In a practical sensing problem, the specific setups would need to be off-line calibrated, with the performance of different experiments, to characterize the electrical measurements for a specific cell-line, the specific substrate, and the monitoring circuit. However, once characterized, the proposed method provides an important added-value for the real-time decoding of electrical impedance measurements and in the automatization and processing of biological data.

The proposed algorithms could be extended for the prediction of new biological parameters, and in general, for the improvement of high-throughput data analysis in laboratory automation. Similarly to [10,11], where convolutional neural networks and structure-aware, sparse Bayesian learning were used to improve EIT measurements, our results show the potential of machine learning methods to interpret electrical impedance measurements in cell culture monitoring.
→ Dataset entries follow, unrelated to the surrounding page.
-- ==== Sys2Proof/Tests/Slice0.lean ====
section
/-! SUPPORT. The model's own tests: an ill-formed command for each check of well-formedness, figures and sequences worked in
the spec, and for every statement a state and operands that meet its hypotheses. -/

namespace Sys2Proof.Tests

open Sys2Proof.Machine

set_option Elab.async false

/-! ### Well-formedness: an ill-formed command for each check -/

theorem test_wf_disturbances : (Instr.oneBitDisturbance 128 0).wf = false ∧ (Instr.oneBitDisturbance 0 256).wf = false ∧
    (Instr.silentDisturbance 128 0 1).wf = false ∧ (Instr.silentDisturbance 0 256 1).wf = false := by decide +kernel
theorem test_wf_lines : (Instr.hostFrameCheck []).wf = false ∧ (Instr.linkFrameCheck .u []).wf = false := by decide +kernel
theorem test_wf_tags : [Instr.status, .openCold, .openJoin, .stop, .take, .doneNoClass, .priorityFixed, .priorityRotating,
    .poison, .restart].all (fun c => (c 65536).wf == false && (c 65535).wf) = true := by decide +kernel
theorem test_wf_tags_more : [fun t => Instr.configLane t ⟨0, 0, 0, 0, 0, 0, 0, 0, 0, 0, 0⟩, fun t => .configRegion t 0 0 0 0 0,
    fun t => .configRegionClear t 0, fun t => .read t 0 0, fun t => .write t 0 0 [], fun t => .fill t 0 0, fun t => .adopt t 0,
    fun t => .cycleClose t 0, fun t => .lockArm t 0 0 none 0, fun t => .lockCancel t 0, fun t => .lockRead t 0 0,
    fun t => .doneClass t 0, fun t => .mask t 0, fun t => .prioritySetLowest t 0, fun t => .frames t 0 0].all
      (fun c => (c 65536).wf == false && (c 65535).wf) = true := by decide +kernel
theorem test_wf_configLane : (LaneValues.mk 256 0 0 0 0 0 0 0 0 0 0).wf = false ∧
    (LaneValues.mk 0 65536 0 0 0 0 0 0 0 0 0).wf = false ∧ (LaneValues.mk 0 0 65536 0 0 0 0 0 0 0 0).wf = false ∧
    (LaneValues.mk 0 0 0 256 0 0 0 0 0 0 0).wf = false ∧ (LaneValues.mk 0 0 0 0 256 0 0 0 0 0 0).wf = false ∧
    (LaneValues.mk 0 0 0 0 0 256 0 0 0 0 0).wf = false ∧ (LaneValues.mk 0 0 0 0 0 0 256 0 0 0 0).wf = false ∧
    (LaneValues.mk 0 0 0 0 0 0 0 256 0 0 0).wf = false ∧ (LaneValues.mk 0 0 0 0 0 0 0 0 256 0 0).wf = false ∧
    (LaneValues.mk 0 0 0 0 0 0 0 0 0 65536 0).wf = false ∧ (LaneValues.mk 0 0 0 0 0 0 0 0 0 0 256).wf = false := by decide +kernel
theorem test_wf_configRegion : (Instr.configRegion 0 256 0 0 0 0).wf = false ∧ (Instr.configRegion 0 0 256 0 0 0).wf = false ∧
    (Instr.configRegion 0 0 0 256 0 0).wf = false ∧ (Instr.configRegion 0 0 0 0 256 0).wf = false ∧
    (Instr.configRegion 0 0 0 0 0 16777216).wf = false ∧ (Instr.configRegionClear 0 256).wf = false := by decide +kernel
theorem test_wf_image : (Instr.openColdZeroFillWrite 120).wf = false ∧ (Instr.read 0 65536 0).wf = false ∧
    (Instr.read 0 0 256).wf = false ∧ (Instr.write 0 65536 0 []).wf = false ∧
    (Instr.write 0 0 256 (List.replicate 256 0)).wf = false ∧ (Instr.write 0 0 2 [7]).wf = false ∧
    (Instr.fill 0 256 0).wf = false ∧ (Instr.adopt 0 256).wf = false ∧ (Instr.frames 0 256 0).wf = false ∧
    (Instr.frames 0 0 256).wf = false := by decide +kernel
theorem test_wf_close : (Instr.cycleClose 0 4294967296).wf = false ∧ (Instr.lockArm 0 256 1 none 1).wf = false ∧
    (Instr.lockArm 0 0 256 none 1).wf = false ∧ (Instr.lockArm 0 0 1 (some 65535) 1).wf = false ∧
    (Instr.lockArm 0 0 1 none 65536).wf = false ∧ (Instr.lockCancel 0 256).wf = false ∧
    (Instr.lockRead 0 256 0).wf = false ∧ (Instr.lockRead 0 0 256).wf = false := by decide +kernel
theorem test_wf_attention : (Instr.doneClass 0 255).wf = false ∧ (Instr.prioritySetLowest 0 256).wf = false := by decide +kernel

/-! ### Figures and layouts worked in the spec -/

/-- The check of the nine digits (R186). -/
theorem test_frame_check : crcBytes [0x31, 0x32, 0x33, 0x34, 0x35, 0x36, 0x37, 0x38, 0x39] = 0x29B1#16 := by decide +kernel
/-- The table of R45. -/
theorem test_zero_image : [1, 3, 65536].map (fun s => (zeroImage 1 s).val) = [32896, 33151, 32641] ∧
    [1, 3, 65536].map (fun s => (zeroImage 2 s).val) = [254, 762, 65283] ∧
    [1, 3, 65536].map (fun s => (zeroImage 16 s).val) = [1920, 5760, 63617] := by decide +kernel
/-- The first three writes of 3.4. -/
theorem test_digest_writes : (zeroImage 1 3 + changeTerm 3 5 0 1000).val = 51151 ∧
    (zeroImage 1 3 + changeTerm 3 5 0 1000 + changeTerm 3 255 0 65535).val = 49615 ∧
    (zeroImage 1 3 + changeTerm 3 255 0 65535).val = 31615 := by decide +kernel
/-- The two-page region of 3.5. -/
theorem test_digest_two_pages : (zeroImage 2 1000).val = 57389 ∧ (weight 1000 260).val = 64389 ∧
    (zeroImage 2 1000 + changeTerm 1000 260 0 7).val = 49353 := by decide +kernel
/-- The lock digests of 3.8 and 3.9. -/
theorem test_lock_digest : (lockDigestOf (List.replicate 48 LockTimer.idle)).val = 34553 ∧
    (lockDigestOf (⟨.running, some .plain, none, 120, none, 119, false⟩ :: List.replicate 47 LockTimer.idle)).val = 57422 := by
  decide +kernel
/-- The DIGEST of 12's worked example, word by word but for its check. -/
theorem test_digest_words : (LinkFrame.words ⟨0, .digest 57 true [(4, 49353), (16, 57422)]⟩).dropLast =
    [0x5AC3, 0x100A, 0x0001, 0x0000, 0x0039, 0x0004, 0xC0C9, 0x0010, 0xE04E] := by decide +kernel
/-- A digest of 65536 in a list entry (12's worked example). -/
theorem test_digest_65536 : entryWords (4, Fin.ofNat 65537 65536) = [0x0104, 0x0000] := by decide +kernel
/-- The idle fill is three words (R160). -/
theorem test_idle_fill : (LinkFrame.words ⟨1, .idleFill⟩).length = 3 ∧
    checkLinkFrame (LinkFrame.words ⟨1, .idleFill⟩) = some .idleFill := by decide +kernel
/-- A WRITE frame laid out by R186 and R187: start, length 8, kind 7, tag, address, count, one word. -/
theorem test_write_frame : ((requestOf (.write 0x0102 10500 1 [7])).map fun r => r.frame.dropLast.dropLast) =
    some [0xA5, 0x00, 0x08, 0x07, 0x01, 0x02, 0x29, 0x04, 0x01, 0x00, 0x07] := by decide +kernel
/-- The gate of the approach lock of chapter 5: closes 41 to 43 with presets 3 and pending 4. -/
theorem test_approach_lock :
    LockTimer.step ⟨.running, some .rearm, some 788, 3, none, 3, false⟩ [(788, 0)] =
      (⟨.running, some .rearm, some 788, 3, none, 3, false⟩, none) ∧
    LockTimer.step ⟨.running, some .rearm, some 788, 3, none, 3, false⟩ [(788, 1)] =
      (⟨.running, some .rearm, some 788, 3, none, 2, false⟩, none) ∧
    LockTimer.step ⟨.running, some .rearm, some 788, 3, some 4, 2, false⟩ [(788, 0)] =
      (⟨.running, some .rearm, some 788, 4, none, 4, false⟩, none) ∧
    LockTimer.step ⟨.running, some .rearm, some 788, 4, none, 1, false⟩ [(788, 1)] =
      (⟨.expired, some .rearm, some 788, 4, none, 0, false⟩, some .expired) ∧
    LockTimer.step ⟨.expired, some .rearm, some 788, 4, none, 0, false⟩ [] =
      (⟨.expired, some .rearm, some 788, 4, none, -1, false⟩, none) := by decide +kernel
/-- The first rows of 10's nested handling: LINK taken, PATROL held back, LOCK over LINK. -/
theorem test_nested_attention :
    let a1 := Attention.cleared.raise (.link 1 .late)
    let a2 := (a1.takeClass 4).raise (.patrol 2 .suspect)
    let a3 := a2.raise (.lock 12 .expired)
    a1.attn = true ∧ a1.offered = some 4 ∧ a2.attn = false ∧ a3.attn = true ∧ a3.offered = some 3 ∧
      ((a3.takeClass 3).raise (.link 2 .down)).attn = false ∧ (a3.takeClass 3).highestInService = some 3 := by decide +kernel
/-- The verdicts of chapter 6's sequence at 31, 300 and 420, and of both peers lost. -/
theorem test_verdicts :
    judgeLists 0 1 2 [(4, 1), (16, 2)] (some [(4, 1), (16, 2)]) (some [(4, 1), (16, 2)]) = (.agreed, 3, none) ∧
    judgeLists 0 1 2 [(4, 1), (16, 2)] none (some [(4, 1), (16, 2)]) = (.agreed, 2, none) ∧
    judgeLists 0 1 2 [(4, 1), (16, 2)] (some [(4, 1), (16, 2)]) (some [(4, 9), (16, 2)]) = (.peerDivergent, 3, some 2) ∧
    judgeLists 2 0 1 [(4, 9), (16, 2)] (some [(4, 1), (16, 2)]) (some [(4, 1), (16, 2)]) = (.outvoted, 3, some 2) ∧
    judgeLists 0 1 2 [(16, 2)] none none = (.alone, 1, none) := by decide +kernel

/-! ### Small states -/

/-- OFFLINE after the start-up sweep. -/
def idle : State := { State.reset with sweep := none, lane := ⟨some .offline, false, none, none⟩ }

/-- OFFLINE with a request in service that its block has. -/
def hand (s : State) (kind tag : Nat) : State := { s with port := { s.port with service := some ⟨kind, tag, none⟩ } }

/-- With a VITAL region 0 on page 0 and a LANE region 1 on page 1, mapped on frames 0 and 1. -/
def mapped : State := { idle with
  regions := tableSet (tableSet idle.regions 0 (some ⟨0, 1, .vital, 3, zeroImage 1 3, .clean⟩)) 1
    (some ⟨1, 1, .lane, 1, zeroImage 1 1, .clean⟩)
  pages := tableSet (tableSet idle.pages 0 (.active 0)) 1 (.active 1)
  frames := tableSet (tableSet idle.frames 0 ⟨.inUse, 0, false, some 0⟩) 1 ⟨.inUse, 0, false, some 1⟩ }

/-- The same in SERVICE, confirmed, with the waves running. -/
def serving : State := { mapped with
  lane := ⟨some .service, true, none, some 1500⟩
  health := ⟨some ⟨.aHigh, 10, 10⟩, false⟩ }

/-- The same JOINING from the peer at U, in LANDING. -/
def landing : State := { mapped with
  lane := ⟨some .joining, false, none, none⟩
  pages := tableSet mapped.pages 0 (.restoring 0)
  join := some { Join.begin with phase := .landing, attempts := 1, candidate := some .u, silence := some 1000 } }

/-- With the word of a frame and offset as given. -/
def withCell (s : State) (frame offset : Nat) (c : Cell) : State := { s with mem := [(wordKey frame offset, c)] }

/-- With a serve in this phase to the peer at U. -/
def donor (phase : ServePhase) : State := { serving with
  serve := some { Serve.begin .u [0] with phase := phase }
  config := { serving.config with burst := 8 } }

/-- With this record at lock index 0. -/
def withLock (s : State) (t : LockTimer) : State := { s with locks := tableSet s.locks 0 ⟨t, none, false⟩ }

/-- With a vote open on cycle 5 for 100 ms. -/
def voting : State := { serving with vote := ⟨5, .opened, some [(16, 1)], some 100, none⟩ }

/-- With page 1 MOVING from frame 1 to frame 2, its cursor here. -/
def moving (cursor : Nat) : State := { serving with
  pages := tableSet serving.pages 1 (.moving 1 2 cursor false false)
  frames := tableSet serving.frames 2 ⟨.inUse, 0, false, some 1⟩
  moving := some 1 }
In our case, with the available data (frequency and amplitude), the direct and straight-forward statistical models used were considered optimal for the prediction of the fill-factor, although other machine learning methods like the ones proposed in [10,11], could be used if we have other interesting input data, such as cell culture images.
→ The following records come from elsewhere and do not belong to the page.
-- ==== Sys2Proof/WellFormed.lean ====
section
/-!
DEFINITION. Which instructions the encodings can express: every command with every operand of 32
bits (R90, R91), and the codewords of the classes 1 to 30 with n magnitude bits (R80).
-/

namespace Sys2Proof

/-- The fields fit their encodings. A codeword of format N has a class from 1 to NBITS_MAX, and
its MBITS fit the class's width (R80). -/
def Instr.wellFormed : Instr → Bool
  | .encInit => true
  | .encOne _ => true
  | .encFinish => true
  | .decInit => true
  | .dec _ => true
  | .dencStart _ => true
  | .dencVal _ => true
  | .ddecStart _ => true
  | .ddec _ => true
  | .statusRead => true
  | .cwZero => true
  | .cwNonzero n mbits _ =>
    decide (1 ≤ n) && decide (n ≤ Config.nbitsMax) && decide (mbits < 2 ^ n)

/-- The constructor stands for a command of the command port (R92) and not for a codeword. -/
def Instr.isCommand : Instr → Bool
  | .encInit => true
  | .encOne _ => true
  | .encFinish => true
  | .decInit => true
  | .dec _ => true
  | .dencStart _ => true
  | .dencVal _ => true
  | .ddecStart _ => true
  | .ddec _ => true
  | .statusRead => true
  | .cwZero => false
  | .cwNonzero _ _ _ => false

end Sys2Proof
end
Future, specific applications of the technique could be found in the control of biological processes in tissue engineering, in order to provide the needed control signal in cellular differentiation processes [16]. Additionally, it could be used in the process of control of different lab-on-a-chip or wearable systems, where it would be necessary as a real-time signal to control the actuation system [20]. The method can be used, in general, for the improvement of the utilization of ECIS in smart sensor systems in the field of healthcare, where the real-time and rapid analysis of high-throughput data is essential.